In response to Burke's arrest, LifePetitions launched a petition calling for Burke's release. As of Wednesday afternoon, the petition has garnered more than 7,200 signatures.

"I am here today because I said I would not call a boy a girl," Burke proclaimed before the High Court Monday, according to the petition. "Were I to obey the order of the board of management and the order of the court, I would have to accept that sticking by my belief in male and female is wrong."

"It is not something I will do. It is in violation of my conscience," Burke added. "Were I to go into the school and bow to something I know to be manifestly wrong, it would be a shame and a disgrace on my part."

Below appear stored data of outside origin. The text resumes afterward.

-- ==== Sys2Proof/Laws/State.lean ====
section
/-! SUPPORT. The small lemmas of tables, of the state's updates and of memory: what each update changes and what it leaves. -/

namespace Sys2Proof

/-! ## Tables -/

theorem Tbl.get_drop_same {α : Type} (d : α) (i : Nat) (t : Tbl α) : Tbl.get d (Tbl.drop i t) i = d := by
  induction t with
  | nil => rfl
  | cons e t ih =>
    obtain ⟨k, v⟩ := e
    by_cases h : i = k
    · simp [Tbl.drop, h]; rw [← h]; exact ih
    · simp [Tbl.drop, h, Tbl.get, ih]

theorem Tbl.get_drop_other {α : Type} (d : α) {i j : Nat} (h : j ≠ i) (t : Tbl α) :
    Tbl.get d (Tbl.drop i t) j = Tbl.get d t j := by
  induction t with
  | nil => rfl
  | cons e t ih =>
    obtain ⟨k, v⟩ := e
    by_cases hk : i = k
    · subst hk; simp [Tbl.drop, Tbl.get, h, ih]
    · by_cases hj : j = k <;> simp [Tbl.drop, Tbl.get, hk, hj, ih]

theorem Tbl.get_put_same {α : Type} (d : α) (i : Nat) (x : α) (t : Tbl α) : Tbl.get d (Tbl.put i x t) i = x := by
  induction t with
  | nil => simp [Tbl.put, Tbl.get]
  | cons e t ih =>
    obtain ⟨k, v⟩ := e
    by_cases h1 : i < k
    · simp [Tbl.put, h1, Tbl.get]
    · by_cases h2 : i = k
      · simp [Tbl.put, h2, Tbl.get]
      · simp [Tbl.put, h1, h2, Tbl.get, ih]

theorem Tbl.get_put_other {α : Type} (d : α) {i j : Nat} (h : j ≠ i) (x : α) (t : Tbl α) :
    Tbl.get d (Tbl.put i x t) j = Tbl.get d t j := by
  induction t with
  | nil => simp [Tbl.put, Tbl.get, h]
  | cons e t ih =>
    obtain ⟨k, v⟩ := e
    by_cases h1 : i < k
    · simp [Tbl.put, h1, Tbl.get, h]
    · by_cases h2 : i = k
      · subst h2; simp [Tbl.put, Tbl.get, h]
      · by_cases hj : j = k <;> simp [Tbl.put, h1, h2, Tbl.get, hj, ih]

/-- Reading the key that was written gives the value, in every table. -/
@[simp] theorem Tbl.get_set_same {α : Type} [DecidableEq α] (d : α) (i : Nat) (x : α) (t : Tbl α) :
    Tbl.get d (Tbl.set d i x t) i = x := by
  by_cases h : x = d
  · subst h; simp [Tbl.set, Tbl.get_drop_same]
  · simp [Tbl.set, h, Tbl.get_put_same]

/-- A write leaves every other key. -/
theorem Tbl.get_set_other {α : Type} [DecidableEq α] (d : α) {i j : Nat} (h : j ≠ i) (x : α) (t : Tbl α) :
    Tbl.get d (Tbl.set d i x t) j = Tbl.get d t j := by
  by_cases hx : x = d
  · simp [Tbl.set, hx, Tbl.get_drop_other _ h]
  · simp [Tbl.set, hx, Tbl.get_put_other _ h]

/-! ## The canonical form -/

theorem Tbl.mem_drop {α : Type} {i : Nat} {t : Tbl α} {e : Nat × α} (h : e ∈ Tbl.drop i t) : e ∈ t := by
  induction t with
  | nil => exact h
  | cons a t ih =>
    obtain ⟨k, v⟩ := a
    by_cases hk : i = k
    · simp [Tbl.drop, hk] at h; rw [← hk] at h; exact .tail _ (ih h)
    · simp [Tbl.drop, hk] at h
      rcases h with h | h
      · simp [h]
      · exact .tail _ (ih h)

theorem Tbl.mem_put {α : Type} {i : Nat} {x : α} {t : Tbl α} {e : Nat × α} (h : e ∈ Tbl.put i x t) : e = (i, x) ∨ e ∈ t := by
  induction t with
  | nil => left; simpa [Tbl.put] using h
  | cons a t ih =>
    obtain ⟨k, v⟩ := a
    by_cases h1 : i < k
    · simp [Tbl.put, h1] at h; simp; tauto
    · by_cases h2 : i = k
      · simp [Tbl.put, h2] at h; simp; rcases h with h | h
        · left; rw [h, h2]
        · tauto
      · simp [Tbl.put, h1, h2] at h; simp; rcases h with h | h
        · tauto
        · rcases ih h with h | h <;> tauto

theorem Tbl.wf_drop {α : Type} [DecidableEq α] {d : α} (i : Nat) {t : Tbl α} (h : Tbl.wf d t = true) : Tbl.wf d (Tbl.drop i t) = true := by
  induction t with
  | nil => rfl
  | cons e t ih =>
    obtain ⟨k, v⟩ := e
    simp [Tbl.wf] at h
    by_cases hk : i = k
    · simp [Tbl.drop, hk]; rw [← hk]; exact ih h.2
    · simp [Tbl.drop, hk, Tbl.wf, h.1.1, ih h.2]
      exact fun a b hb => h.1.2 a b (Tbl.mem_drop hb)

theorem Tbl.wf_put {α : Type} [DecidableEq α] {d : α} (i : Nat) {x : α} (hx : x ≠ d) {t : Tbl α} (h : Tbl.wf d t = true) :
    Tbl.wf d (Tbl.put i x t) = true := by
  induction t with
  | nil => simp [Tbl.put, Tbl.wf, hx]
  | cons e t ih =>
    obtain ⟨k, v⟩ := e
    simp [Tbl.wf] at h
    by_cases h1 : i < k
    · simp [Tbl.put, h1, Tbl.wf, hx, h.1.1, h.2]
      exact ⟨fun a b hb => lt_trans h1 (h.1.2 a b hb), fun a b hb => h.1.2 a b hb⟩
    · by_cases h2 : i = k
      · subst h2; simp [Tbl.put, Tbl.wf, hx, h.2]; exact fun a b hb => h.1.2 a b hb
      · have hlt : k < i := by omega
        simp [Tbl.put, h1, h2, Tbl.wf, h.1.1, ih h.2]
        intro a b hb
        rcases Tbl.mem_put hb with hb | hb
        · cases hb; exact hlt
        · exact h.1.2 a b hb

According to Monday's court order, Burke must remain in custody "until he purges his contempt or until further order of this court."

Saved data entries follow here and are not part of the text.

/-- `WINDOW_OPEN` of pages of one port die sets the page window of its number there, unless another partition holds it (R386, log 71). -/
theorem windowOpen_page_runs (t mb : Nat) (buf : Option (List Byte)) : Runs cmdWindowOpen t mb { buf } (.windowOpen t mb buf)
    (fun s c => (s.part c.part).sweep = none ∧ c.arg 0 = 1 ∧ 1 ≤ c.arg 2 ∧ c.arg 2 ≤ 3 ∧ c.arg 3 ≤ 1 ∧ c.arg 7 ≠ 0 ∧
      c.arg 6 + c.arg 7 ≤ 16777216 ∧ pageDie (c.arg 6) = pageDie (c.arg 6 + c.arg 7 - 1) ∧
      ((Tbl.get {} s.mem.wins (256 * pageDie (c.arg 6) + c.arg 1) : PageWin).isOpen = true →
        (Tbl.get {} s.mem.wins (256 * pageDie (c.arg 6) + c.arg 1) : PageWin).owner = c.part)) fun s c =>
    let v : PageWin := { first := c.arg 6, count := c.arg 7, rights := c.arg 2, key := c.arg 4, owner := c.part, isOpen := true }
    ({ s with mem := { s.mem with wins := Tbl.set {} (256 * pageDie (c.arg 6) + c.arg 1) v s.mem.wins } } : State).finish c.mb stOk (c.arg 1) := by
  refine runs_of (fun _ => rfl) ?_
  rintro s c ⟨hsweep, hform, hmin, hmax, hremote, hsome, hend, hdie, howner⟩
  have hpages : ¬ (c.arg 7 = 0 ∨ 16777216 < c.arg 6 + c.arg 7 ∨ pageDie (c.arg 6) ≠ pageDie (c.arg 6 + c.arg 7 - 1)) := by omega
  have hfree : ¬ ((Tbl.get {} s.mem.wins (256 * pageDie (c.arg 6) + c.arg 1) : PageWin).isOpen = true ∧
      (Tbl.get {} s.mem.wins (256 * pageDie (c.arg 6) + c.arg 1) : PageWin).owner ≠ c.part) := fun h => h.2 (howner h.1)
  simp only [cmdWindowOpen, hsweep, Option.isSome_none, Bool.false_eq_true, if_false, if_neg (windowArgs_good hform.le hmin hmax hremote),
    if_neg (hform.trans_ne one_ne_zero), if_neg hpages, if_neg hfree]

/-- `WINDOW_CLOSE` of a tile of the partition clears its window descriptor (R189). -/
theorem windowClose_slice_runs (t mb : Nat) (buf : Option (List Byte)) : Runs cmdWindowClose t mb { buf } (.windowClose t mb buf)
    (fun s c => c.arg 0 = 0 ∧ c.arg 1 ≤ 7 ∧ c.arg 2 ≤ 8191 ∧ bitAt (s.part c.part).regions (tileBlock (c.arg 2)) = true) fun s c =>
    (s.modSite (s.siteOfTile (c.arg 2)) fun x =>
      { x with mu := { x.mu with windows := Tbl.set {} (c.arg 1) ({} : WinDesc) x.mu.windows } }).finish c.mb stOk := by
  refine runs_of (fun _ => rfl) ?_
  rintro s c ⟨hform, hwindow, htile, hown⟩
  simp only [cmdWindowClose, hform, Nat.not_lt_zero, Nat.not_lt.mpr hwindow, Nat.not_lt.mpr htile, hown, not_true_eq_false, or_self, if_false, if_true]

/-- `WINDOW_CLOSE` of pages closes the page windows of a number that the partition holds (R386, log 71). -/
theorem windowClose_page_runs (t mb : Nat) (buf : Option (List Byte)) : Runs cmdWindowClose t mb { buf } (.windowClose t mb buf)
    (fun _ c => c.arg 0 = 1) fun s c =>
    ({ s with mem := { s.mem with wins := s.mem.wins.filter fun e => !(e.1 % 256 == c.arg 1 && e.2.owner == c.part) } } : State).finish c.mb
      stOk := by
  refine runs_of (fun _ => rfl) ?_
  intro s c hform
  simp only [cmdWindowClose, hform, lt_self_iff_false, one_ne_zero, if_false]

/-! ## Scrubbing and retirement (R381, R395) -/

/-- `SCRUB_SET` sets the scrub period in hours (R381). -/
theorem scrubSet_runs (t mb : Nat) (buf : Option (List Byte)) : Runs cmdScrubSet t mb { buf } (.scrubSet t mb buf)
    (fun _ c => 1 ≤ c.arg 0 ∧ c.arg 0 ≤ 168) fun s c => ({ s with mem := { s.mem with scrubH := c.arg 0 } } : State).finish c.mb stOk := by
  refine runs_of (fun _ => rfl) ?_
  rintro s c ⟨hmin, hmax⟩
  simp only [cmdScrubSet, Nat.not_lt.mpr hmin, Nat.not_lt.mpr hmax, or_self, if_false]

/-- `PAGE_RETIRE` begins the retirement of a physical page that exists, for the operator's cause (R395). -/
theorem pageRetire_runs (t mb : Nat) (buf : Option (List Byte)) : Runs cmdPageRetire t mb { buf } (.pageRetire t mb buf)
    (fun s c => s.ppnExists (c.arg 0) = true) fun s c => (s.startRetire (c.arg 0) 3).finish c.mb stOk := by
  refine runs_of (fun _ => rfl) ?_
  intro s c hexists
  simp only [cmdPageRetire, hexists, not_true_eq_false, if_false]

/-- `PAGE_RETIRE_SET` sets the count of corrected errors at which a page retires (R395). -/
theorem pageRetireSet_runs (t mb : Nat) (buf : Option (List Byte)) : Runs cmdPageRetireSet t mb { buf } (.pageRetireSet t mb buf)
    (fun _ c => c.arg 0 ≠ 0) fun s c => ({ s with mem := { s.mem with threshold := c.arg 0 } } : State).finish c.mb stOk := by
  refine runs_of (fun _ => rfl) ?_
  intro s c hcount
  simp only [cmdPageRetireSet, if_neg hcount]

/-- Settles O8: each command runs to its next state, one lemma per command and form. -/
theorem memoryCommandsRun : Obligations.MemoryCommandsRun := by
  unfold Obligations.MemoryCommandsRun
  exact ⟨pagemapAlloc_runs, pagemapFree_runs, windowOpen_slice_runs, windowOpen_page_runs, windowClose_slice_runs, windowClose_page_runs,
    keepSet_runs, scrubSet_runs, pageRetire_runs, pageRetireSet_runs⟩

"I cannot purge my contempt if it means holding my Christian beliefs in contempt," Burke said. 

"It is insanity that I will be led from this courtroom to a place of incarceration, but I will not give up my Christian beliefs," he added, according to The Daily Mail. "Transgenderism is against my Christian belief. It is contrary to the scriptures, contrary to the ethos of the Church of Ireland and my school."

Burke believes that its "reprehensible that someone's religious beliefs on this matter could ever be taken for grounds as an allegation of misconduct."

He said his religious beliefs "are not misconduct" nor "gross misconduct" and declared that he will "never deny them and betray them, and I will never bow to an order that would require me to do so."

"It's just not possible for me to do that," Burke insisted, saying his suspension is "unreasonable, unjust and unfair."

"There has been a dumbing down of the seriousness of suspension," he said, adding that it has left "a stain" on an "unblemished teaching record." 

"[The suspension has] tarnished my good character and my good name, particularly in the profession of a teacher, where one is so close to a large number of members of the local community," Burke asserted.

Rosemary Mallon, the counsel representing Wilson's Hospital School, defended her client's request to ask the court to send Burke to prison.

"We are simply seeking to have Mr. Burke comply with the order," she stated. "Mr. Burke is knowingly in breach of this order, he is therefore in contempt, and he has made it clear that if he is not committed to prison he will attend at the school [today], and the concerns of the school regarding the ongoing disruption of the students remain."

Burke is not the first teacher to face punishment for refusing to use a trans-identified student's preferred pronouns.

In the United States, Peter Vlaming, who taught French in Williamsburg, Virginia, lost his job in 2018 over his refusal to use male pronouns to address a trans-identified female student. Like Burke, Vlaming cited his religious faith as the reason why he could not do so.

In Kansas, teacher Pamela Ricard recently won a $95,000 settlement from the school district that she taught in until her recent retirement. Ricard was suspended for declining to address a trans-identified student by their preferred name, which reflected their new gender identity.

In Loudoun County, Virginia, physical education teacher Tanner Cross was suspended last year for speaking at a school board meeting in opposition to a proposed policy that has since passed requiring teachers to use the preferred names and pronouns of trans-identified students. Cross was reinstated after the courts intervened.